Faces of Africa – Mugabe: The Old Man and the Seat of Power, Part 2
During his time as the president of Zimbabwe, Robert Gabriel Mugabe was internationally recognized as a statesman, an educator and a visionary.
“Zimbabwe became the diplomatic hub of the region all because of meaningful sentiments that the president exhibited then,” said Patrick Russo, a journalist and political analyst.
Mugabe received honorary degrees y many esteemed institutions like St. Augustine’s in Tanzania, Lomonosov State University in Russia, Michigan State University in US and Edinburgh University in UK.
He, however, is a graduate of the University of Fort Hare in 1951, while he successively earned six further degrees through distance learning. With all that, Mugabe appeared to be on the road to a progressive future.
One of Mugabe’s priorities was to educate Zimbabweans. He also took economic initiative to spur the country’s economy by introducing a five-year plan in 1989 that allowed farmers to set their own prices. This paid off immediately as the agricultural sector grew progressively.
After the success of the agricultural sector, in 2000 Mugabe decided to distribute land from white settlers as they had occupied fifteen million hectares of farm land. He then transferred three million into black hands for farming.

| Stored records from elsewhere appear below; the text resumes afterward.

/-- The values after reset (R27, R34, R41, R42, R45, R46, R49, R50, R59, R70, R76, R88, R90, R125, R149,
R164, R172, R177, R179, R182, R185, R186): CONFIGURE; every table, queue and context empty; the next
ticket 1; lamp 0 RUN_MODE; and the settings of each owner. The blink phase that starts lit, the bytes
last carried on the links, and the count of free readings are the model's choices (logs 3 and 6), as are
the class and the hygiene flag of a FREE entry (log 2). -/
def Obligations.ResetValues : Prop :=
  State.reset.mode = .configure ∧ State.reset.nextTicket = 1 ∧
  (∀ i, State.reset.item i = Item.empty) ∧ (∀ t, State.reset.trayEntry t = none) ∧
  (∀ l, State.reset.manifest l = none) ∧
  (∀ k, State.reset.classValid k = false ∧ State.reset.classRecord k = ClassRecord.cleared) ∧
  (∀ b, State.reset.bin b = { zone := 0, lane := .new, capacity := 0, committed := 0, reserved := 0,
                              affinity := none, cls := none, enabled := false }) ∧
  (∀ z, State.reset.zone z = { chute := 0, state := .closed }) ∧
  (∀ a, (State.reset.station a).config.configured = false ∧
    (State.reset.station a).run = { health := .unknown, history := [], consecutiveGood := 0,
                                    holdCapable := none, selfCheck := none }) ∧
  (∀ a, State.reset.settleContext a = none) ∧ (∀ i, State.reset.scheduleEntry i = none) ∧
  State.reset.line = { maxLaps := 3, divertTries := 3, fallbackClass := 0, overflowZone := none,
                       reviewChute := 0, refurbishChute := 0, outletChute := 0, recycleChute := 0 } ∧
  State.reset.link = { period := 100, timeout := 200, threshold := 24 } ∧
  State.reset.gradeQueue = [] ∧ State.reset.grader = .idle ∧ State.reset.urgent = [] ∧
  State.reset.routine = [] ∧ State.reset.waitList = [] ∧ State.reset.fifo = [] ∧
  State.reset.collector = .waiting ∧
  State.reset.arbiter = { strategy := .sorterFirst, holder := none, chain := false,
                          waiting := { lpe := false, spe := false, ec := false, gc := false },
                          pointer := .gc, hold := none, holdLimit := 20 } ∧
  State.reset.controller = { state := .idle, active := none, staged := none, pendingStart := none,
                             walkPos := none, slot := none, inFlight := none, expiryDue := false,
                             roundTimer := none } ∧
  State.reset.scan0.state = .empty ∧ State.reset.scan0.binding = none ∧
  State.reset.scan1.state = .empty ∧ State.reset.scan1.binding = none ∧
  (∀ p, (State.reset.port p).phase = .idle ∧ (State.reset.port p).overrun = false ∧
    (State.reset.port p).mask = 0 ∧ (State.reset.port p).discarded = none) ∧
  State.reset.sticky = { fifoNearFull := false, fifoOverflow := false, roundEnd := false,
                         holdExpired := false, stationWentDown := false } ∧
  (∀ c, State.reset.counter c = 0) ∧ (∀ i : Fin 24, State.reset.snapshot[i] = 0) ∧
  State.reset.lamps[0] = { source := .runMode, pattern := .steady } ∧
  State.reset.lamps[1] = { source := .off, pattern := .steady } ∧
  State.reset.lamps[2] = { source := .off, pattern := .steady } ∧
  State.reset.lamps[3] = { source := .off, pattern := .steady } ∧ State.reset.pending = []

/-- FULL RESET (R172, R191): every block takes its value after reset; the Line Port holds OK to it and
keeps its overrun mark, the Sorter Port is IDLE and the response it held is discarded, which a read in
progress shows (R172, log 19); the blink phase goes on. That the bytes last carried on the links, the count
of free readings and the queue of commands are kept is the model's choice (log 6). -/
def Obligations.FullReset : Prop :=
  ∀ (h : Header) (tag : Nat) (s : State), Taken h .line tag .fullReset s →
    exec (.fullReset h) s = .next
      { State.reset with
        linePort := { phase := .responseReady { code := .ok, request := 12, tag := tag,
                                                held := false, results := .none }
                      overrun := s.linePort.overrun, mask := 0, miso := [], discarded := none }
        sorterPort := { phase := .idle, overrun := false, mask := 0, miso := s.sorterPort.miso
                        discarded := match s.sorterPort.phase with
                          | .responseReady r => some (responseFrame r s.sorterPort.overrun)
                          | .idle => s.sorterPort.discarded
                          | .executing .. => none }
        blinkLit := s.blinkLit, linkTxd := s.linkTxd, freeReads := s.freeReads
        pending := s.pending }

/-- LINE RESTART (R192): what is in flight is dropped and the configuration is kept. Items, Tray Index,
Grade Queue, FIFO, contexts and wait list are emptied, REPORTS_LOST is raised by the items dropped from
the wait list, reserved counts become 0, health returns to UNKNOWN, the hold ends, the round controller
is IDLE and the timer restarts outside CONFIGURE; a Sorter Port request in hand is answered RESTARTED
(RestartedAs, Sys2Proof/Safety.lean). -/
def Obligations.LineRestart : Prop :=
  ∀ (h : Header) (tag : Nat) (s : State), Taken h .line tag .lineRestart s →
    ∃ u : State, exec (.lineRestart h) s = .next
        (u.answered .line tag .lineRestart { code := .ok }) ∧ s.RestartedAs u

/-- A reset commanded while a CHAINED chain runs is kept in hand (R161): the port is EXECUTING and
nothing else changes; when the computation ends the chain's write-back is made and the store becomes
free, and the reset acts on the state that leaves, so that after LINE RESTART the counters the write-back
raised stand. That a reset in hand is an EXECUTING Line Port, and acts in the COMPUTATION_DONE that ends the
chain, is the model's reading (log 11). The model's choices: FULL RESET keeps the bytes last carried on the
links, the count of free readings and the queue of commands (log 6), and the frame of the response it
discards (log 19); the transaction, and the write-back, close the raises a snapshot divides (log 18). -/
def Obligations.ResetWaitsForChain : Prop :=
  (∀ (c : Instr) (h : Header) (r : Request) (tag : Nat) (s : State), c.request? = some (h, r) →
    h.port = .line → frameTaken h r = .request tag r → (r = .fullReset ∨ r = .lineRestart) →
    s.resetN = true → s.linePort.phase = .idle → s.arbiter.holder.isSome = true →
    exec c s = .next
      { s with
        linePort := { s.linePort with phase := .executing tag r, miso := [] }
        counters := (s.foldRaises .line).counters }) ∧
  (∀ (m : Moment) (copy : GradeCopy) (tag : Nat) (w v s : State), s.resetN = true →
    s.grader = .computing copy → s.arbiter.chain = true →
    w = gradingWriteBack copy (computeResult copy) s.closeRaises →
    v = { w with arbiter := { w.arbiter with holder := none, chain := false } } →
    (s.linePort.phase = .executing tag .lineRestart →
      ∃ u : State, exec (.computationDone m) s =
          .next (u.respond .line tag 13 { code := .ok }) ∧ v.RestartedAs u) ∧
    (s.linePort.phase = .executing tag .fullReset →
      exec (.computationDone m) s = .next
        { State.reset with
          linePort := { phase := .responseReady { code := .ok, request := 12, tag := tag,
                                                  held := false, results := .none }
                        overrun := v.linePort.overrun, mask := 0, miso := v.linePort.miso
                        discarded := none }
          sorterPort := { phase := .idle, overrun := false, mask := 0, miso := v.sorterPort.miso
                          discarded := match v.sorterPort.phase with
                            | .responseReady r => some (responseFrame r v.sorterPort.overrun)
                            | .idle => v.sorterPort.discarded
                            | .executing .. => none }
          blinkLit := v.blinkLit, linkTxd := v.linkTxd, freeReads := v.freeReads
          pending := v.pending }))

/-- The RESET_N pin (R190): while it goes low every block takes its value after reset and both ports are
IDLE with no response; when it rises the part starts and the blink phase starts afresh (lit: log 3); a
rise while it is high changes nothing. READY and the Station Link transmitter are off while it is low.
That the bytes last carried on the links, the count of free readings and the queue of commands are kept is
the model's choice (log 6), and that the pin acts at once, also in a chain, is its reading (log 11).
While RESET_N is low the part does nothing (R165, R190): every command but the two edges of the pin
leaves the state as it is. -/
def Obligations.ResetPin : Prop :=
  ((∀ s : State, exec .resetAssert s = .next
    { State.reset with
      resetN := false
      linePort := { phase := .idle, overrun := false, mask := 0, miso := s.linePort.miso
                    discarded := none }
      sorterPort := { phase := .idle, overrun := false, mask := 0, miso := s.sorterPort.miso
                      discarded := none }
      linkTxd := s.linkTxd, freeReads := s.freeReads, pending := s.pending }) ∧
  (∀ s : State, s.resetN = false →
    exec .resetRelease s = .next { s with resetN := true, blinkLit := true }) ∧
  (∀ s : State, s.resetN = true → exec .resetRelease s = .next s) ∧
  (∀ s : State, s.resetN = false → (∀ p, s.ready p = false) ∧ s.transmitterEnabled = false)) ∧
  (∀ (c : Instr) (s : State), s.resetN = false → c ≠ .resetAssert → c ≠ .resetRelease →
    exec c s = .next s)

/-! ### Manifests, classes, line settings -/

/-- MANIFEST POST (R29): RANGE, IN_USE, replacement with received 0, FULL, insertion, each answer with
the occupancy after the request. That the hygiene operand is 0 for yes is the model's reading (log 4). -/
def Obligations.ManifestPost : Prop :=
  ∀ (h : Header) (tag : Nat) (o : ManifestOperands) (s : State),
    Taken h .line tag (.manifestPost o) s →
    ((o.label = 0 ∨ 2 ^ 48 ≤ o.label ∨ 63 < o.cls ∨ o.nominal = 0 ∨ 20000 < o.nominal ∨ 7 < o.band ∨
        1 < o.hygiene ∨ o.expected = 0 ∨ 15 < o.expected) →
      exec (.manifestPost h o) s = .next (s.answered .line tag (.manifestPost o)
        { code := .range, results := .posted none s.manifests.length })) ∧
    (1 ≤ o.label → o.label < 2 ^ 48 → o.cls ≤ 63 → 1 ≤ o.nominal → o.nominal ≤ 20000 → o.band ≤ 7 →
      o.hygiene ≤ 1 → 1 ≤ o.expected → o.expected ≤ 15 →
      (∀ old, s.manifest o.label = some old → 1 ≤ old.received →
        exec (.manifestPost h o) s = .next (s.answered .line tag (.manifestPost o)
          { code := .inUse, results := .posted none s.manifests.length })) ∧
      (s.manifest o.label = none → 4096 ≤ s.manifests.length →
        exec (.manifestPost h o) s = .next (s.answered .line tag (.manifestPost o)
          { code := .full, results := .posted none s.manifests.length })) ∧
      ((∀ old, s.manifest o.label = some old → old.received = 0) →
        (s.manifest o.label = none → s.manifests.length < 4096) →
        ∃ u : State, exec (.manifestPost h o) s = .next (u.answered .line tag (.manifestPost o)
            { code := .ok,
              results := .posted
                (some (if (s.manifest o.label).isSome then .replaced else .inserted))
                u.manifests.length }) ∧
          u.manifest o.label = some
            { cls := o.cls, nominal := o.nominal, band := o.band, hygiene := decide (o.hygiene = 0),
              expected := o.expected, received := 0 } ∧
          (∀ l, l ≠ o.label → u.manifest l = s.manifest l) ∧
          (tsorted s.manifests → u.manifests.length =
            s.manifests.length + if (s.manifest o.label).isSome then 0 else 1) ∧
          u = { s with manifests := u.manifests }))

“Since the majority of our people depend on the land for sustenance and livelihood, we need to ensure they have access to the land, and that Africans vast agricultural potential, is fully earnest,” told the former president of Zimbabwe, Robert Mugabe.

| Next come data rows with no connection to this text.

/-! ### setScan -/

@[simp] theorem State.setScan_resetN (s : State) (second : Bool) (c : ScanContext) :
    (s.setScan second c).resetN = s.resetN := by cases second <;> rfl
@[simp] theorem State.setScan_mode (s : State) (second : Bool) (c : ScanContext) :
    (s.setScan second c).mode = s.mode := by cases second <;> rfl
@[simp] theorem State.setScan_items (s : State) (second : Bool) (c : ScanContext) :
    (s.setScan second c).items = s.items := by cases second <;> rfl
@[simp] theorem State.setScan_nextTicket (s : State) (second : Bool) (c : ScanContext) :
    (s.setScan second c).nextTicket = s.nextTicket := by cases second <;> rfl
@[simp] theorem State.setScan_trayIndex (s : State) (second : Bool) (c : ScanContext) :
    (s.setScan second c).trayIndex = s.trayIndex := by cases second <;> rfl
@[simp] theorem State.setScan_gradeQueue (s : State) (second : Bool) (c : ScanContext) :
    (s.setScan second c).gradeQueue = s.gradeQueue := by cases second <;> rfl
@[simp] theorem State.setScan_manifests (s : State) (second : Bool) (c : ScanContext) :
    (s.setScan second c).manifests = s.manifests := by cases second <;> rfl
@[simp] theorem State.setScan_classes (s : State) (second : Bool) (c : ScanContext) :
    (s.setScan second c).classes = s.classes := by cases second <;> rfl
@[simp] theorem State.setScan_line (s : State) (second : Bool) (c : ScanContext) :
    (s.setScan second c).line = s.line := by cases second <;> rfl
@[simp] theorem State.setScan_bins (s : State) (second : Bool) (c : ScanContext) :
    (s.setScan second c).bins = s.bins := by cases second <;> rfl
@[simp] theorem State.setScan_zones (s : State) (second : Bool) (c : ScanContext) :
    (s.setScan second c).zones = s.zones := by cases second <;> rfl
@[simp] theorem State.setScan_urgent (s : State) (second : Bool) (c : ScanContext) :
    (s.setScan second c).urgent = s.urgent := by cases second <;> rfl
@[simp] theorem State.setScan_routine (s : State) (second : Bool) (c : ScanContext) :
    (s.setScan second c).routine = s.routine := by cases second <;> rfl
@[simp] theorem State.setScan_waitList (s : State) (second : Bool) (c : ScanContext) :
    (s.setScan second c).waitList = s.waitList := by cases second <;> rfl
@[simp] theorem State.setScan_arbiter (s : State) (second : Bool) (c : ScanContext) :
    (s.setScan second c).arbiter = s.arbiter := by cases second <;> rfl
@[simp] theorem State.setScan_stations (s : State) (second : Bool) (c : ScanContext) :
    (s.setScan second c).stations = s.stations := by cases second <;> rfl
@[simp] theorem State.setScan_link (s : State) (second : Bool) (c : ScanContext) :
    (s.setScan second c).link = s.link := by cases second <;> rfl
@[simp] theorem State.setScan_schedule (s : State) (second : Bool) (c : ScanContext) :
    (s.setScan second c).schedule = s.schedule := by cases second <;> rfl
@[simp] theorem State.setScan_controller (s : State) (second : Bool) (c : ScanContext) :
    (s.setScan second c).controller = s.controller := by cases second <;> rfl
@[simp] theorem State.setScan_fifo (s : State) (second : Bool) (c : ScanContext) :
    (s.setScan second c).fifo = s.fifo := by cases second <;> rfl
@[simp] theorem State.setScan_collector (s : State) (second : Bool) (c : ScanContext) :
    (s.setScan second c).collector = s.collector := by cases second <;> rfl
@[simp] theorem State.setScan_settle (s : State) (second : Bool) (c : ScanContext) :
    (s.setScan second c).settle = s.settle := by cases second <;> rfl
@[simp] theorem State.setScan_grader (s : State) (second : Bool) (c : ScanContext) :
    (s.setScan second c).grader = s.grader := by cases second <;> rfl
@[simp] theorem State.setScan_linePort (s : State) (second : Bool) (c : ScanContext) :
    (s.setScan second c).linePort = s.linePort := by cases second <;> rfl
@[simp] theorem State.setScan_sorterPort (s : State) (second : Bool) (c : ScanContext) :
    (s.setScan second c).sorterPort = s.sorterPort := by cases second <;> rfl
@[simp] theorem State.setScan_sticky (s : State) (second : Bool) (c : ScanContext) :
    (s.setScan second c).sticky = s.sticky := by cases second <;> rfl
@[simp] theorem State.setScan_counters (s : State) (second : Bool) (c : ScanContext) :
    (s.setScan second c).counters = s.counters := by cases second <;> rfl
@[simp] theorem State.setScan_snapshot (s : State) (second : Bool) (c : ScanContext) :
    (s.setScan second c).snapshot = s.snapshot := by cases second <;> rfl
@[simp] theorem State.setScan_lamps (s : State) (second : Bool) (c : ScanContext) :
    (s.setScan second c).lamps = s.lamps := by cases second <;> rfl
@[simp] theorem State.setScan_blinkLit (s : State) (second : Bool) (c : ScanContext) :
    (s.setScan second c).blinkLit = s.blinkLit := by cases second <;> rfl
@[simp] theorem State.setScan_linkTxd (s : State) (second : Bool) (c : ScanContext) :
    (s.setScan second c).linkTxd = s.linkTxd := by cases second <;> rfl
@[simp] theorem State.setScan_freeReads (s : State) (second : Bool) (c : ScanContext) :
    (s.setScan second c).freeReads = s.freeReads := by cases second <;> rfl
@[simp] theorem State.setScan_pending (s : State) (second : Bool) (c : ScanContext) :
    (s.setScan second c).pending = s.pending := by cases second <;> rfl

“We were held under siege and forced into closure on the farm in 2000,” said John Worsely, a white farmer.
Mugabe was then to compensate the white farmers and have the new black farmers taught how to farm. But local politics and unfulfilled pledges of financial help from the British government doomed the program to failure.
The unpremeditated consequences were a huge drop in productivity and eventually, a virtual food crisis.

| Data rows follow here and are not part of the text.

theorem State.searchBin_candidates (s : State) (prefs : List Nat) (k : Nat) (lane : Lane) :
    s.searchBin prefs k lane = (prefs ++ s.line.overflowZone.toList).findSome? (s.searchZone k lane) := by
  unfold State.searchBin candidateZones
  cases s.line.overflowZone with
  | none =>
    show (List.foldl (fun acc z => if acc.contains z then acc else acc ++ [z]) [] prefs).findSome? _ = _
    rw [Option.toList_none, findSome_dedup, List.nil_append, List.append_nil]
  | some z =>
    show (List.foldl (fun acc z => if acc.contains z then acc else acc ++ [z])
      (List.foldl (fun acc z => if acc.contains z then acc else acc ++ [z]) [] prefs) [z]).findSome? _ = _
    rw [← List.foldl_append, findSome_dedup, List.nil_append, Option.toList_some]

/-- The ranking of a step of the search: a strict order whose ties are as one. -/
structure Ranking (better : Nat → Nat → Bool) : Prop where
  asymm : ∀ a b, better a b = true → better b a = false
  through : ∀ a b c, better c a = true → better c b = true ∨ better b a = true

theorem bestOf_eq_none {better : Nat → Nat → Bool} {l : List Nat} : bestOf better l = none ↔ l = [] := by
  cases l with
  | nil => exact iff_of_true rfl rfl
  | cons a t =>
    unfold bestOf
    refine iff_of_false (fun h => ?_) (List.cons_ne_nil a t)
    split at h
    · cases h
    · split at h <;> cases h

theorem bestOf_spec {better : Nat → Nat → Bool} (hb : Ranking better) {l : List Nat} (hl : l.Pairwise (· < ·))
    {b : Nat} (h : bestOf better l = some b) (d : Nat) (hd : d ∈ l) :
    better b d = true ∨ (better d b = false ∧ b ≤ d) := by
  have irrefl : ∀ a, better a a = false := fun a => by
    cases haa : better a a with
    | false => rfl
    | true => exact (hb.asymm a a haa).symm.trans haa |>.symm
  induction l generalizing b d with
  | nil => cases h
  | cons a t ih =>
    obtain ⟨hlt, ht⟩ := List.pairwise_cons.1 hl
    unfold bestOf at h
    split at h
    next hnone =>
      obtain rfl := Option.some.inj h
      rw [bestOf_eq_none.1 hnone, List.mem_singleton] at hd
      subst hd
      exact .inr ⟨irrefl d, le_rfl⟩
    next c hc =>
      have hother := ih ht hc
      split at h
      next hbetter =>
        obtain rfl := Option.some.inj h
        rcases List.mem_cons.1 hd with rfl | hd
        · exact .inl hbetter
        · exact hother d hd
      next hnot =>
        obtain rfl := Option.some.inj h
        rcases List.mem_cons.1 hd with rfl | hd
        · exact .inr ⟨irrefl d, le_rfl⟩
        · refine .inr ⟨?_, (hlt d hd).le⟩
          by_contra hda
          rw [Bool.not_eq_false] at hda
          rcases hb.through a c d hda with hdc | hca
          · rcases hother d hd with hcd | ⟨hdc', -⟩
            · exact absurd ((hb.asymm _ _ hcd).symm.trans hdc) Bool.false_ne_true
            · exact absurd (hdc'.symm.trans hdc) Bool.false_ne_true
          · exact hnot hca

/-- What a search step finds of a list in number order: an entry that no other beats, and of equals the
lowest number. -/
theorem bestOf_iff {better : Nat → Nat → Bool} (hb : Ranking better) {l : List Nat} (hl : l.Pairwise (· < ·))
    (b : Nat) : bestOf better l = some b ↔
      b ∈ l ∧ ∀ d ∈ l, better b d = true ∨ (better d b = false ∧ b ≤ d) := by
  refine ⟨fun h => ⟨bestOf_mem h, bestOf_spec hb hl h⟩, fun ⟨hmem, hbest⟩ => ?_⟩
  cases hc : bestOf better l with
  | none =>
    rw [bestOf_eq_none.1 hc] at hmem
    cases hmem
  | some c =>
    have h1 := hbest c (bestOf_mem hc)
    have h2 := bestOf_spec hb hl hc b hmem
    rcases h1 with h1 | ⟨h1, hle⟩
    · rcases h2 with h2 | ⟨h2, -⟩
      · exact absurd ((hb.asymm _ _ h1).symm.trans h2) Bool.false_ne_true
      · exact absurd (h2.symm.trans h1) Bool.false_ne_true
    · rcases h2 with h2 | ⟨-, hle'⟩
      · exact absurd (h1.symm.trans h2) Bool.false_ne_true
      · rw [Nat.le_antisymm hle hle']

theorem State.binsOf_sorted (s : State) (z : Nat) (p : Bin → Bool) : (s.binsOf z p).Pairwise (· < ·) :=
  List.Pairwise.filter _ List.pairwise_lt_range

theorem State.room_ranking (s : State) : Ranking fun b a => decide ((s.bin b).room < (s.bin a).room) where
  asymm a b h := by
    rw [decide_eq_true_eq] at h
    rw [decide_eq_false_iff_not]
    omega
  through a b c h := by
    simp only [decide_eq_true_eq] at h ⊢
    omega

theorem State.open_ranking (s : State) (k : Nat) : Ranking fun b a => Bin.openBefore k (s.bin b) (s.bin a) where
  asymm a b := by
    unfold Bin.openBefore
    cases h1 : (s.bin a).affinity == some k <;> cases h2 : (s.bin b).affinity == some k <;> simp [bne, h1, h2] <;> omega
  through a b c := by
    unfold Bin.openBefore
    cases h1 : (s.bin a).affinity == some k <;> cases h2 : (s.bin b).affinity == some k <;>
      cases h3 : (s.bin c).affinity == some k <;> simp [bne, h1, h2, h3] <;> omega

/-- A bin found in use has the least room of those of its zone, and of equals the lowest number (R134). -/
theorem State.stepA_iff (s : State) (z k : Nat) (lane : Lane) (b : Nat) : s.stepA z k lane = some b ↔
    b < 1024 ∧ (s.bin b).zone = z ∧ (s.bin b).inUseFor k lane = true ∧
      ∀ d, d < 1024 → (s.bin d).zone = z → (s.bin d).inUseFor k lane = true →
        (s.bin b).room < (s.bin d).room ∨ ((s.bin b).room = (s.bin d).room ∧ b ≤ d) := by
  rw [State.stepA, bestOf_iff s.room_ranking (s.binsOf_sorted z _)]
  simp only [State.mem_binsOf, Config.binEntries, decide_eq_true_eq, decide_eq_false_iff_not, and_assoc, and_imp]
  refine and_congr_right fun _ => and_congr_right fun _ => and_congr_right fun _ =>
    forall_congr' fun d => imp_congr_right fun _ => imp_congr_right fun _ => imp_congr_right fun _ => ?_
  omega

/-- An empty bin found is bound to the class before it is bound to none, then of the greatest capacity, then of
the lowest number (R135). -/
theorem State.stepB_iff (s : State) (z k : Nat) (lane : Lane) (b : Nat) : s.stepB z k lane = some b ↔
    b < 1024 ∧ (s.bin b).zone = z ∧ (s.bin b).openableFor k lane = true ∧
      ∀ d, d < 1024 → (s.bin d).zone = z → (s.bin d).openableFor k lane = true →
        ((s.bin b).affinity = some k ∧ (s.bin d).affinity = none) ∨
        ((s.bin b).affinity = (s.bin d).affinity ∧
          ((s.bin d).capacity < (s.bin b).capacity ∨ ((s.bin d).capacity = (s.bin b).capacity ∧ b ≤ d))) := by
  rw [State.stepB, bestOf_iff (s.open_ranking k) (s.binsOf_sorted z _)]
  simp only [State.mem_binsOf, Config.binEntries, and_assoc, and_imp]
  refine and_congr_right fun _ => and_congr_right fun _ => and_congr_right fun hb =>
    forall_congr' fun d => imp_congr_right fun _ => imp_congr_right fun _ => imp_congr_right fun hd => ?_
  obtain ⟨-, -, -, -, hba⟩ := Bin.openableFor_iff.1 hb
  obtain ⟨-, -, -, -, hda⟩ := Bin.openableFor_iff.1 hd
  unfold Bin.openBefore
  rcases hba with hba | hba <;> rcases hda with hda | hda <;> simp [hba, hda] <;> omega

theorem State.stepA_eq_none (s : State) (z k : Nat) (lane : Lane) : s.stepA z k lane = none ↔
    ∀ d, d < 1024 → (s.bin d).zone = z → ¬ (s.bin d).inUseFor k lane = true := by
  rw [State.stepA, bestOf_eq_none, List.eq_nil_iff_forall_not_mem]
  simp only [State.mem_binsOf, Config.binEntries, not_and]

theorem State.stepB_eq_none (s : State) (z k : Nat) (lane : Lane) : s.stepB z k lane = none ↔
    ∀ d, d < 1024 → (s.bin d).zone = z → ¬ (s.bin d).openableFor k lane = true := by
  rw [State.stepB, bestOf_eq_none, List.eq_nil_iff_forall_not_mem]
  simp only [State.mem_binsOf, Config.binEntries, not_and]

theorem State.searchZone_iff (s : State) (z k : Nat) (lane : Lane) (b : Nat) : s.searchZone k lane z = some b ↔
    (s.zone z).state = .opened ∧
      (s.stepA z k lane = some b ∨ (s.stepA z k lane = none ∧ s.stepB z k lane = some b)) := by
  unfold State.searchZone
  by_cases ho : (s.zone z).state = .opened
  · rw [if_pos ho]
    cases hA : s.stepA z k lane <;> simp [ho]
  · rw [if_neg ho]
    simp [ho]

theorem State.searchZone_eq_none (s : State) (z k : Nat) (lane : Lane) : s.searchZone k lane z = none ↔
    (s.zone z).state ≠ .opened ∨ (s.stepA z k lane = none ∧ s.stepB z k lane = none) := by
  unfold State.searchZone
  by_cases ho : (s.zone z).state = .opened
  · rw [if_pos ho]
    cases hA : s.stepA z k lane <;> simp [ho]
  · rw [if_neg ho]
    simp [ho]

“What we have, even the former president regretted it during his 91st birthday interview, was that he allocated people big portions of land that they were not able to farm,” said Patrick Russo, a journalist and political analyst.
Maintaining his popularity among Zimbabweans, Mugabe won the 1990 polls with 83% of the popular vote. In the 1996 poll, he won with 90% after a withdrawal, shortly before the election from his opponents Abel Muzorewa and Ndabaningi Sithole. And in 2002, against Morgan Tsvangirai, Mugabe won by 14%.
It was in 2008 elections that Morgan Tsvangirai stood against Mugabe and lost due to boycotting a rerun. Tsvangirai was then appointed as the Prime Minister of Zimbabwe. They worked together to revive the country’s economy that had dropped in eighteen years due to inflation.
In 1980, the Zimbabwe Dollar stood at 1 ZWD to 1.47 USD, while in 2008, it stood at 2,600,000,000 ZWD to 1 USD. In 2009, Zimbabwe started using the US Dollar as the official currency that stopped the economy’s hyperinflation.
As a symbol of British anger at human rights abuses in Zimbabwe, Robert Mugabe’s honorary degrees from The University of Massachusetts and the University of Edinburgh were rescinded, while stripped off his British Knighthood that he had received in 1994 from the Queen.
“Unfortunately, human nature is such that you remember the most immediate, you don’t remember the distant,” Simba Makoni, a former Minister in Mugabe’s Government said.
In November 2017, Robert Mugabe bowed to pressure from the military and stood down as the president of Zimbabwe, ending his 37 years in ruling.